Public policy has to be designed with their needs preeminent. That doesn't mean we must remain in perpetual lockdown, and I'm not convinced total isolation is optimal even for the vulnerable elderly. It's certainly not a cost-free decision. How many are wasting away in nursing homes because they're alone, confused, unvisited, feeling unloved?
There are no obvious solutions, but we should raise questions about the current policy: Are there safe ways for families and friends to visit? Do seniors themselves have any choice in the matter? Is the isolation of the elderly just another manifestation of a creed that makes perpetuation of physical life the overriding end of medical practice?
"African Americans make up about 13% of the US population, according to the Census Bureau, but 27% of known Covid-19 deaths. In contrast, about 60% of the US population is white, but make up 49% of known Covid-19 deaths. Hispanics or Latinos are about 18% of the population, and 17% of deaths. Americans of Asian descent make up about 6% of the population and 5% of deaths."
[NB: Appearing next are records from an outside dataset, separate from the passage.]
-- ==== Sys2Proof/Laws/Commands.lean ====
section
/-! SUPPORT. What taking a command can do, said once for every row that takes one. -/

namespace Sys2Proof.Machine

/-- A port is eligible where a command waits and fewer than four responses stand. -/
theorem State.eligible_iff {s : State} {p : Port} : s.eligible p = true ↔ s.eligibleNow p := by
  simp [State.eligible]

/-- No frame turn reached waits for its row. -/
theorem State.turnReached_iff {s : State} : s.turnReached = false ↔ RasterEvent.frameTurn ∉ s.raster.due := by
  simp [State.turnReached]

/-- The arbiter chooses where it is free, in the words of the claims. -/
theorem State.idle_iff {s : State} : s.idle = true ↔ s.free := by simp [State.idle, State.turnReached_iff]

/-- Rule 4 of R20 chooses a port's command: the arbiter is free, nothing urgent is pending, and the port has its turn. -/
theorem State.chooses_iff {s : State} {p : Port} : s.chooses p = true ↔
    s.free ∧ s.turn = none ∧ s.suspensions = [] ∧ s.linkA.abandonPending = false ∧
      s.linkB.abandonPending = false ∧ s.eligible p = true ∧ (s.nextPort = p ∨ s.eligible (otherPort p) = false) := by
  simp [State.chooses, State.noUrgent, State.idle_iff, and_assoc]

/-- The command chosen is the head of the queue of a port that rule 4 of R20 chooses, in the words of the claims. -/
theorem State.mayTake_iff {s : State} {p : Port} {c : QueuedCommand} :
    s.mayTake p c ↔ s.chooses p = true ∧ (s.link p).commands.head? = some c := by
  have hne : ∀ q, s.eligible q = false ↔ ¬ s.eligibleNow q := fun q => by rw [← State.eligible_iff, Bool.not_eq_true]
  have hab : ((s.link p).abandonPending = false ∧ (s.link (otherPort p)).abandonPending = false) ↔
      (s.linkA.abandonPending = false ∧ s.linkB.abandonPending = false) := by
    cases p
    · exact Iff.rfl
    · exact and_comm
  rw [State.chooses_iff]
  simp only [hne, State.eligible_iff]
  constructor
  · rintro ⟨h1, h2, h3, ha, hb, h5, h6, h7⟩
    obtain ⟨ha, hb⟩ := hab.mp ⟨ha, hb⟩
    exact ⟨⟨h1, h2, h3, ha, hb, ⟨fun e => by simp [e] at h5, h6⟩, h7⟩, h5⟩
  · rintro ⟨⟨h1, h2, h3, ha, hb, h4, h5⟩, h6⟩
    obtain ⟨ha, hb⟩ := hab.mpr ⟨ha, hb⟩
    exact ⟨h1, h2, h3, ha, hb, h6, h4.2, h5⟩

/-- The command of a port whose service may be completed now. -/
theorem State.inService_iff {s : State} {p : Port} {c : QueuedCommand} :
    s.inService p = some c ↔ ∃ reply, s.completes p c reply := by
  unfold State.inService
  split
  · rename_i h
    refine ⟨nofun, fun ⟨_, h'⟩ => ?_⟩
    rw [State.turnReached_iff.mpr h'.2] at h
    cases h
  · rename_i h
    have h' := State.turnReached_iff.mp (by simpa using h)
    cases hs : s.serving with
    | none => simp [State.completes, hs]
    | some x => obtain ⟨q, d, r⟩ := x; simp [State.completes, hs, h']

/-- The command that may be served now, in the words of the claims. -/
theorem State.servable_iff {s : State} {p : Port} {c : QueuedCommand} :
    s.servable p = some c ↔ s.mayServe p c := by
  have hm : s.mayServe p c ↔ s.mayTake p c ∨ ∃ reply, s.completes p c reply := by
    change (s.mayTake p c ∨ (s.completes p c none ∧ _)) ∨ (s.completes p c none ∧ _) ∨ _ ↔ _
    rw [Option.exists (p := fun reply => s.completes p c reply)]
    cases (s.link p).abandonPending <;> simp [or_assoc]
  rw [hm, State.mayTake_iff]
  unfold State.servable
  split
  · rename_i h
    simp [h, (State.chooses_iff.mp h).1.1]
  · rename_i h
    rw [State.inService_iff]
    simp [h]

/-- A command whose effect is still to come found no reply at the raster generator. -/
theorem State.foundReply_none {s : State} {p : Port} {c : QueuedCommand} (h : s.canTake p c ∨ s.cutOff p c) :
    s.foundReply = none := by
  unfold State.foundReply
  obtain (h | h) | h := h
  · rw [h.1.1]; rfl
  · rw [h.1.1]; rfl
  · rw [h.1.1]; rfl

/-- The command that may be served now found a reply at the raster generator where it completes with that one. -/
theorem State.foundReply_some {s : State} {p : Port} {c : QueuedCommand} {r : Reply} (h : s.servable p = some c) :
    s.foundReply = some r ↔ s.completes p c (some r) := by
  obtain h | h | ⟨r', h⟩ := State.servable_iff.mp h
  · rw [State.foundReply_none (.inl h)]
    refine ⟨nofun, fun h' => ?_⟩
    obtain h | h := h
    · exact nomatch h'.1.symm.trans h.1.1
    · exact nomatch h'.1.symm.trans h.1.1
  · rw [State.foundReply_none (.inr h)]
    exact ⟨nofun, fun h' => nomatch h'.1.symm.trans h.1.1⟩
  · unfold State.foundReply
    rw [State.completes, h.1]
    simp [h.2]

/-- The arbiter grants a port's command exactly where one of the port may be served. -/
theorem State.granted_iff {s : State} {p : Port} : s.grants (.command p) = true ↔ ∃ c, s.servable p = some c := by
  unfold State.servable
  simp only [State.grants, Bool.or_eq_true]
  split
  · rename_i h
    obtain ⟨-, -, -, -, -, he, -⟩ := State.chooses_iff.mp h
    obtain ⟨c, cs, hc⟩ := List.exists_cons_of_ne_nil (State.eligible_iff.mp he).1
    simp [h, hc]
  · rename_i h
    simp [h, Option.isSome_iff_exists]

/-- Rule 4 of R20 chooses one port's command at most. -/
theorem State.chooses_one {s : State} {p q : Port} (hp : s.chooses p = true) (hq : s.chooses q = true) : p = q := by
  obtain ⟨-, -, -, -, -, ep, np⟩ := State.chooses_iff.mp hp
  obtain ⟨-, -, -, -, -, eq, nq⟩ := State.chooses_iff.mp hq
  cases p <;> cases q <;> simp_all [otherPort]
The Guardian reports, quoting Thomas LaVeist of Tulane's school of public health: “'If you look at the health conditions that we know dramatically increase the risk of death if you’re infected with Sars Covid-2, African Americans have much higher prevalence of every one of those conditions. Diabetes, hypertension, heart disease, you name it, African Americans have a higher prevalence."
Perhaps there are unknown genetic factors at work here. But it seems likely that the disparity between African-Americans and other groups is partly the result of a cluster of causes: not only poorer general health, but poorer health care, living conditions, housing, and environment.
The pandemic hits African-Americans hardest because many are already hard-hit. As University of Pittsburgh physician Steven Shapiro put it, "This is a disease of the elderly, sick and poor."
To the extent that African-Americans are at risk because of poverty and associated factors, a "return to normal" is intolerable. We cannot be a society that works only for the strong, rich, and wealthy. Care for the least, the vulnerable, the marginal is the biblical standard of a just society. That must be at the heart of any new normal.